This is Africa! Volunteering in Südafrika – Teil 2

Nieu-Bethesda

„Was ist das für ein Gestank?“ 

Das fragte ich mich als erstes, als der Wecker mich am 2. Tag unseres Nieu-Bethesda Abenteuers um 7:00 weckte. Irgendwie roch es in unserer Hütte nicht besonders gut. Und jedes Mal, wenn ich meinen Kopf bewegte, wurde der Geruch schlimmer. Und dann fiel es mir wieder ein: das Wasser war schuld! Meine Haare rochen am nächsten Morgen noch ekelhafter nach faulen Eiern als am Abend zuvor.
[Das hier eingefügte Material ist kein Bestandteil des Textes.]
/-- A next state of each shape of command, for the statements over all commands. -/
theorem witness_all_commands : ∃ t1 t2 t3 t4 t5,
    exec .nop State.reset = .next t1 ∧ exec .mt32Save valid = .next t2 ∧ exec .pcg64Next64 valid = .next t3
      ∧ exec .w128Add State.reset = .next t4 ∧ exec .pcg32Seed State.reset = .next t5
      ∧ unitOf .nop ≠ 1 ∧ unitOf .nop ≠ 2 ∧ unitOf .pcg64Next64 ≠ 3 ∧ unitOf .pcg32Seed ≠ 4
      ∧ isSave .mt32Save = true ∧ isSave .nop = false ∧ producesValue .nop = false
      ∧ Instr.w128Mul ≠ .w128Add ∧ Instr.w128Mul ≠ .w128Adc :=
  ⟨_, _, _, _, _, rfl, rfl, rfl, rfl, rfl, by decide, by decide, by decide, by decide, by decide, by decide,
    by decide, by decide, by decide⟩

theorem witness_valid_set : ∃ t, exec .pcg32Seed State.reset = .next t ∧ validOf State.reset 3 = false
    ∧ validOf t 3 = true := ⟨_, rfl, by decide, by decide⟩

theorem witness_valid_kept : ∃ t, step valid = .next t ∧ NextMoveIsNotReset valid ∧ validOf valid 1 = true :=
  ⟨_, rfl, by unfold NextMoveIsNotReset; decide, by decide⟩

theorem witness_noseed : needsContext .mt32Next32 = true ∧ validOf State.reset (unitOf .mt32Next32) = false
    ∧ needsContext .pcg64Adv = true ∧ validOf State.reset (unitOf .pcg64Adv) = false := by decide

theorem witness_precond :
    valid.validMt32 = true ∧ 2 ^ 63 ≤ (operands (2 ^ 63) 0 false).a.toNat % 2 ^ 64
      ∧ State.reset.a.toNat = 0 ∧ 625 < (operands 626 0 false).a.toNat ∧ 312 < (operands 313 0 false).a.toNat := by
  decide +kernel

theorem witness_precond_raised : ∃ t u v,
    exec .mt32Jump { valid with a := 2 ^ 63 } = .next t ∧ valid.code = .none ∧ t.code = .precond
      ∧ exec .mt32Seeda (operands 626 0 false) = .next u ∧ (operands 626 0 false).code = .none ∧ u.code = .precond
      ∧ exec .mt64Seeda State.reset = .next v ∧ State.reset.code = .none ∧ v.code = .precond :=
  ⟨_, _, _, execMt32Jump_of_negative rfl (by decide +kernel), rfl, rfl, rfl, rfl, rfl, rfl, rfl, rfl⟩

theorem witness_faulting : ∃ t, exec .mt32Next32 State.reset = .next t ∧ State.reset.fault = false
    ∧ t.fault = true := ⟨_, rfl, by decide, by decide⟩

theorem witness_first_code_kept : ∃ t, exec .mt32Next32 halted = .next t ∧ halted.code ≠ .none
    ∧ halted.fault = true := ⟨_, rfl, by decide, by decide⟩

theorem witness_halted : ∃ t, step { halted with hostProg := [asmIssue .mt32Seed] } = .next t
    ∧ NextMoveIsNotReset { halted with hostProg := [asmIssue .mt32Seed] }
    ∧ halted.fault = true ∧ halted.code ≠ .none ∧ halted.busy = false :=
  ⟨_, rfl, by unfold NextMoveIsNotReset; decide, by decide, by decide, by decide⟩

theorem witness_command_write :
    halted.fault = true ∧ State.reset.fault = false ∧ State.reset.busy = false ∧ (flying 0).fault = false
      ∧ (flying 0).busy = true := by decide

theorem witness_busy_access :
    (flying 0).busy = true ∧ ((flying 0).fault = true → (flying 0).code ≠ .none)
      ∧ ({ flying 0 with fault := true, code := .noseed } : State).code ≠ .none
      ∧ portReg 0x0000 = .cmd ∧ portReg 0x0004 = .status ∧ portReg 0x0008 = .len ∧ portReg 0x000C = .flags
      ∧ portReg 0x0010 = .a 0 ∧ portReg 0x002C = .b 3 ∧ portReg 0x0030 = .r 0 ∧ portReg 0x003C = .r 3
      ∧ portReg 0x0040 = .reserved ∧ portReg 0x0FFC = .reserved ∧ portReg 0x1000 = .buf 0
      ∧ portReg 0x19C0 = .buf 624 ∧ portReg 0x19C4 = .reserved ∧ portReg 0x1FFC = .reserved
      ∧ 0x1FFC % 4 = 0 ∧ 0x1FFC < 0x2000 := by decide

/-- The idle block, and the four variables of `rd R`. -/
theorem witness_idle_port : State.reset.busy = false ∧ [0, 1, 2, 3].Nodup ∧ 3 < 4 ∧ 0 ≠ 3 ∧ 624 < 625
    ∧ 2495 < 4 * 624 ∧ 4 * 0 + 4 ≤ 4 := by decide

/-- An idle block without a fault at `exec pcg32.seed`, whose statements stand at places 1 to 3. -/
theorem witness_exec_pseudo :
    (hosting (asmClc :: asmExec .pcg32Seed 1 9)).busy = false
      ∧ (hosting (asmClc :: asmExec .pcg32Seed 1 9)).fault = false
      ∧ (hosting (asmClc :: asmExec .pcg32Seed 1 9)).turns = []
      ∧ ({ hosting (asmClc :: asmExec .pcg32Seed 1 9) with hostAt := 1 } : State).hostAt = 1
      ∧ (((hosting (asmClc :: asmExec .pcg32Seed 1 9)).hostProg).drop 1).take 3 = asmExec .pcg32Seed 1 9 := by
  decide

theorem reset_inv : Inv State.reset :=
  ⟨rfl, Nat.zero_le _, Nat.zero_le _, rfl, rfl, by simp [State.reset, State.afterReset]⟩

theorem witness_invariant_step : ∃ t, Inv State.reset ∧ step State.reset = .next t := ⟨_, reset_inv, rfl⟩

theorem witness_unwritten :
    Memory.byte? State.reset.buf (0 + 1) = none ∧ Memory.byte? (memWrite 0 [7] State.reset).buf (0 + 0) = some 7 := by
  decide

/-- The indices at which the twist's cases meet. -/
theorem witness_twist_indices : 226 < 227 ∧ ¬ 227 < 227 ∧ 622 < 623 ∧ 623 < 624 ∧ 155 < 156 ∧ 310 < 311 ∧ 311 < 312 := by
  decide

theorem witness_seed_indices : 1 ≤ 1 ∧ 623 < 624 ∧ 311 < 312 := by decide

theorem witness_seeda :
    1 ≤ (operands 1 0 false).a.toNat ∧ (operands 625 0 false).a.toNat ≤ 625
      ∧ (operands 312 0 false).a.toNat ≤ 312 := by decide

/-- A loop state of array seeding inside the array, at the last word, and at the last key word. -/
theorem witness_seed_loop :
    let key : List Word32 := [5, 7]
    let l : SeedLoop 32 624 := ⟨Vector.replicate 624 0, 1, 0⟩
    1 ≤ l.i ∧ l.i < 624 ∧ l.j < key.length ∧ l.i + 1 ≠ 624 ∧ l.j + 1 ≠ key.length
      ∧ ({ l with i := 623, j := 1 } : SeedLoop 32 624).i + 1 = 624
      ∧ ({ l with i := 623, j := 1 } : SeedLoop 32 624).j + 1 = key.length ∧ 1 ≤ key.length
      ∧ ({ mt := Vector.replicate 312 0, i := 311, j := 0 } : SeedLoop 64 312).i + 1 = 312
      ∧ 1 ≤ 7 ∧ 7 < 624 ∧ 7 ≠ l.i := by decide

theorem witness_native_draws :
    (flat32 0 623).w.val < 624 ∧ (flat32 0 624).w.val = 624 ∧ (flat64 0 311).w.val < 312
      ∧ (flat64 0 312).w.val = 312 := by decide

theorem witness_jump :
    valid.validMt32 = true ∧ ({ valid with a := 2 ^ 63 - 1 } : State).a.toNat % 2 ^ 64 < 2 ^ 63
      ∧ valid.a.toNat % 2 ^ 64 = 0 ∧ 1 ≤ ({ valid with a := 1 } : State).a.toNat % 2 ^ 64 := by decide +kernel

theorem witness_jumps_compose : ∃ (s s1 s2 s3 : State) (x y : Word128),
    s.validMt32 = true ∧ s.a.toNat % 2 ^ 64 + x.toNat % 2 ^ 64 < 2 ^ 63
      ∧ y.toNat % 2 ^ 64 = s.a.toNat % 2 ^ 64 + x.toNat % 2 ^ 64
      ∧ exec .mt32Jump s = .next s1 ∧ exec .mt32Jump { s1 with a := x } = .next s2
      ∧ exec .mt32Jump { s with a := y } = .next s3 :=
  ⟨{ valid with a := 1 }, _, _, _, 2, 3, by decide, by decide, by decide, rfl, rfl, rfl⟩

theorem witness_jump_commutes : ∃ s d dj j jd : State,
    s.validMt32 = true ∧ s.a.toNat % 2 ^ 64 < 2 ^ 63 ∧ exec .mt32Next32 s = .next d ∧ exec .mt32Jump d = .next dj
      ∧ exec .mt32Jump s = .next j ∧ exec .mt32Next32 j = .next jd :=
  ⟨{ valid with a := 1 }, _, _, _, _, by decide, by decide, rfl, rfl, rfl, rfl⟩

theorem witness_contexts_hold_values :
    valid.validMt32 = true ∧ valid.validMt64 = true ∧ valid.validPcg32 = true ∧ valid.validPcg64 = true
      ∧ valid.pcg32.inc.getLsbD 0 = true ∧ valid.pcg64.inc.getLsbD 0 = true := by decide

theorem witness_two_draws : ∃ t t1 t2 u u1 u2,
    exec .mt32Next64 valid = .next t ∧ exec .mt32Next32 valid = .next t1 ∧ exec .mt32Next32 t1 = .next t2
      ∧ exec .pcg32Next64 valid = .next u ∧ exec .pcg32Next32 valid = .next u1 ∧ exec .pcg32Next32 u1 = .next u2 :=
  ⟨_, _, _, _, _, _, rfl, rfl, rfl, rfl, rfl, rfl⟩

/-- A state whose blob has the length and the cursor given, its other bytes unwritten. -/
def blobbed (len : Nat) (lo hi : Byte) : State :=
  { State.reset with len := BitVec.ofNat 16 len, buf := cellsFrom 0 [lo, hi] }

theorem cursor_of_blobbed (n len : Nat) (lo hi : Byte) :
    leValue ((memRead 0 (n + 2) (blobbed len lo hi)).1.take 2) = lo.toNat + 256 * hi.toNat := rfl

/-- 95_test_vectors.md 2.2.8 and 2.3.6: cursor 625 or 313 rejects, 624 or 312 is accepted. -/
theorem test_load_cursor_status :
    statusAfter 0x19 (blobbed 2498 0x71 0x02) = 0x4 ∧ statusAfter 0x19 (blobbed 2498 0x70 0x02) = 0x100
      ∧ statusAfter 0x29 (blobbed 2498 0x39 0x01) = 0x4 ∧ statusAfter 0x29 (blobbed 2498 0x38 0x01) = 0x200
      ∧ statusAfter 0x19 (blobbed 2497 0x70 0x02) = 0x4 := by decide +kernel

theorem witness_load_accepts :
    (blobbed 2498 0x70 0x02).len = 2498
      ∧ leValue ((memRead 0 2498 (blobbed 2498 0x70 0x02)).1.take 2) ≤ 624
      ∧ leValue ((memRead 0 2498 (blobbed 2498 0x38 0x01)).1.take 2) ≤ 312
      ∧ (blobbed 16 0 0).len = 16 ∧ (blobbed 32 0 0).len = 32 := by
  refine ⟨rfl, ?_, ?_, rfl, rfl⟩
  · rw [cursor_of_blobbed 2496]; decide
  · rw [cursor_of_blobbed 2496]; decide

theorem witness_load_rejects :
    isLoad .pcg32Load = true ∧ State.reset.len.toNat ≠ blobLength (unitOf .pcg32Load)
      ∧ 624 < leValue ((memRead 0 2498 (blobbed 2498 0x71 0x02)).1.take 2)
      ∧ 312 < leValue ((memRead 0 2498 (blobbed 2498 0x39 0x01)).1.take 2) := by
  refine ⟨rfl, by decide, ?_, ?_⟩
  · rw [cursor_of_blobbed 2496]; decide
  · rw [cursor_of_blobbed 2496]; decide

theorem witness_round_trip : ∃ t1 t2 t3 t4,
    exec .mt32Save valid = .next t1 ∧ exec .mt64Save valid = .next t2 ∧ exec .pcg32Save valid = .next t3
      ∧ exec .pcg64Save valid = .next t4 := ⟨_, _, _, _, rfl, rfl, rfl, rfl⟩

end Sys2Proof.Tests
end

section
/-! PROOFS. The invariant of every reachable state (10_state.md R28, R34; 60_exceptions.md R401): it holds at reset
and every step keeps it. -/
Wir quälten uns in der Eiseskälte aus dem Bett und machten uns im Badezimmer frisch. Das Badezimmer im Hostel konnten wir ja nicht benutzen, also gingen wir zum Außenbad. Das bestand aus einem Wasserhahn, der außen am Hostel angebracht war. Immerhin konnten wir uns die Zähne putzen, der Rest war ja noch vom Eierwasser frisch.

Nieu-Bethesda Bathroom

Als wir um 8:00 im Restaurant ankamen, hieß es erst mal frühstücken. Uns wurde zwar gesagt, dass wir um 8:00 da sein sollen, um mit der Arbeit anzufangen, aber in Nieu-Bethesda nimmt das niemand so genau. Anfangs war das Frühstück super. Wir konnten das übrig gebliebene Brot vom Vortag essen und uns am Kühlschrank in der Restaurantküche bedienen, der alles beinhaltete, was auch auf die Käseplatte kam: verschiedene Sorten Cheddar, Frischkäse und Salami – zusätzlich standen verschiedene Sorten Marmelade bereit.
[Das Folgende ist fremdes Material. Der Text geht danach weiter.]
-- ==== Sys2Proof/Machine/State.lean ====
section
/-!
DEFINITION. The state of PXC as spec/10_state.md R10 lists it, plus the two inputs the step relation reads: the command
stream (R20) and the parameters (R26). The reasons the model can stop, and the state after reset (R25).
-/

namespace Sys2Proof.Machine

/-- PMEM as data: the bytes that differ from `unlistedByte`, addresses strictly rising. -/
abbrev Memory := List Host.Cell

/-- What an address that no cell lists reads as. DESIGN CHOICE (notes/assumptions/3.md), unsafe: the spec leaves PMEM
unspecified until CREATE or WRAP writes it (R18, R25), and no rule reads a byte before that. CREATE's zero fill is exact. -/
def unlistedByte : Byte := 0

/-- The architectural state (R10), each element under the spec's own name. -/
structure State where
  /-- `pos`: command words consumed since reset, a natural number (R11); `WCNT` is `pos mod 2^32`. -/
  pos : Nat
  /-- `STATUS.BOUND` (R12). -/
  bound : Bool
  /-- `STATUS.FAULT`, sticky (R12). -/
  fault : Bool
  /-- `STATUS.ERRCODE` (R12, R150). -/
  errcode : BitVec 4
  /-- `FORMAT`; its 2-bit code is `formatCode` (R13). -/
  format : PixelFormat
  /-- `WIDTH` (R14). -/
  width : Word
  /-- `HEIGHT` (R14). -/
  height : Word
  /-- `STRIDE` (R15). -/
  stride : Word
  /-- `DLEN` (R15). -/
  dlen : Word
  /-- `PLEN`, bits 8:0 of its CSR (R16). -/
  plen : BitVec 9
  /-- `PAL[0..255]` (R17). -/
  pal : Vector Word 256
  /-- `PMEM` (R18). -/
  pmem : Memory
  /-- `OUT`: words produced and not yet popped by the host, oldest first (R19); unbounded (DEDUCED, notes/assumptions/12.md). -/
  out : List Word
  /-- `stream`: every word the host has pushed since reset (R20). An input: the engine never writes it. That it stands in
  `State` is a DESIGN CHOICE (notes/assumptions/5.md). -/
  stream : List Word
  /-- The parameters of this machine (R26). No step and no reset writes them. -/
  cfg : Config
  deriving DecidableEq, Repr

/-- Why the engine has no step (DEDUCED, notes/assumptions/6.md). Neither is an instruction that stops: in both cases no
command is executed. -/
inductive Fault where
  /-- Raised by `step` when `STATUS.FAULT = 1`: "no step (halted until reset)" (R6, R156). Safe: the model stops exactly
  where the spec says the engine does. -/
  | halted
  /-- Raised by `step` when `Decode` answers `NeedMore`: "no step (the engine waits for words)" (R6). Safe: the host may push
  words (`hostPush`) and step again. -/
  | awaitingWords
  deriving DecidableEq, Repr

/-- Why an instruction has no meaning. -/
inductive Refusal where
  /-- Raised by `exec` for a command that is not modelled. No arm raises it: all ten commands are modelled. Safe. -/
  | notModelled (mnemonic : String)
  deriving DecidableEq, Repr

/-- The state after reset (R25, R180), for the default parameters. `PAL` and `PMEM` are unspecified there: the zeros are a
DESIGN CHOICE (notes/assumptions/3.md and 4.md), unsafe, and no rule reads them. -/
def State.reset : State :=
  { pos := 0
    bound := false
    fault := false
    errcode := 0
    format := .indexed8
    width := 0
    height := 0
    stride := 0
    dlen := 0
    plen := 0
    pal := Vector.replicate 256 0
    pmem := []
    out := []
    stream := []
    cfg := Config.pxc1 }

end Sys2Proof.Machine
end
Leider wurde uns dieses Luxusfrühstück nach ein paar Tagen versagt, als es plötzlich neue Regeln gab. Dann hieß es, wir wären jetzt so viele Volunteers, dass die Vorräte für das Restaurant zu schnell aufgebraucht wären, wenn wir uns alle daran bedienen würden. Dass die Vorräte so groß waren, dass die Hälfte vom Käse im Kühlschrank verschimmelte, zählte nicht als Gegenargument. Also bekamen wir eigene Frühstücksutensilien. Und wir bekamen eine eigene Küche, in der wir ab sofort auch abends unser eigenes Essen kochen sollten.

Small KitchenDie Küche war ein Witz. Der Herd sah aus wie aus einem uralten Puppenhaus und es gab einen Tisch mit 2 Stühlen – für 5 Leute vielleicht ein bisschen eng. Wir bekamen allerdings auch keine anderen Stühle und mussten deshalb jedes Mal, wenn wir abends gekocht hatten, alle Töpfe, Geschirr, Besteck usw. zum Restaurant schleppen und nach dem Essen wieder zurück in die Hütte, in der die Küche war. Ich würde übertreiben, wenn ich sagen würde, der Weg war lang. Aber die ganze Sache war einfach total ineffizient, weil wir für die ganze Rennerei unnötig Zeit verschwendeten. Wir mussten auch mittags in unserer eigenen Küche essen – dadurch wurde die Pause dann eben länger und im Restaurant waren weniger Leute. Aber das war egal. This is Africa.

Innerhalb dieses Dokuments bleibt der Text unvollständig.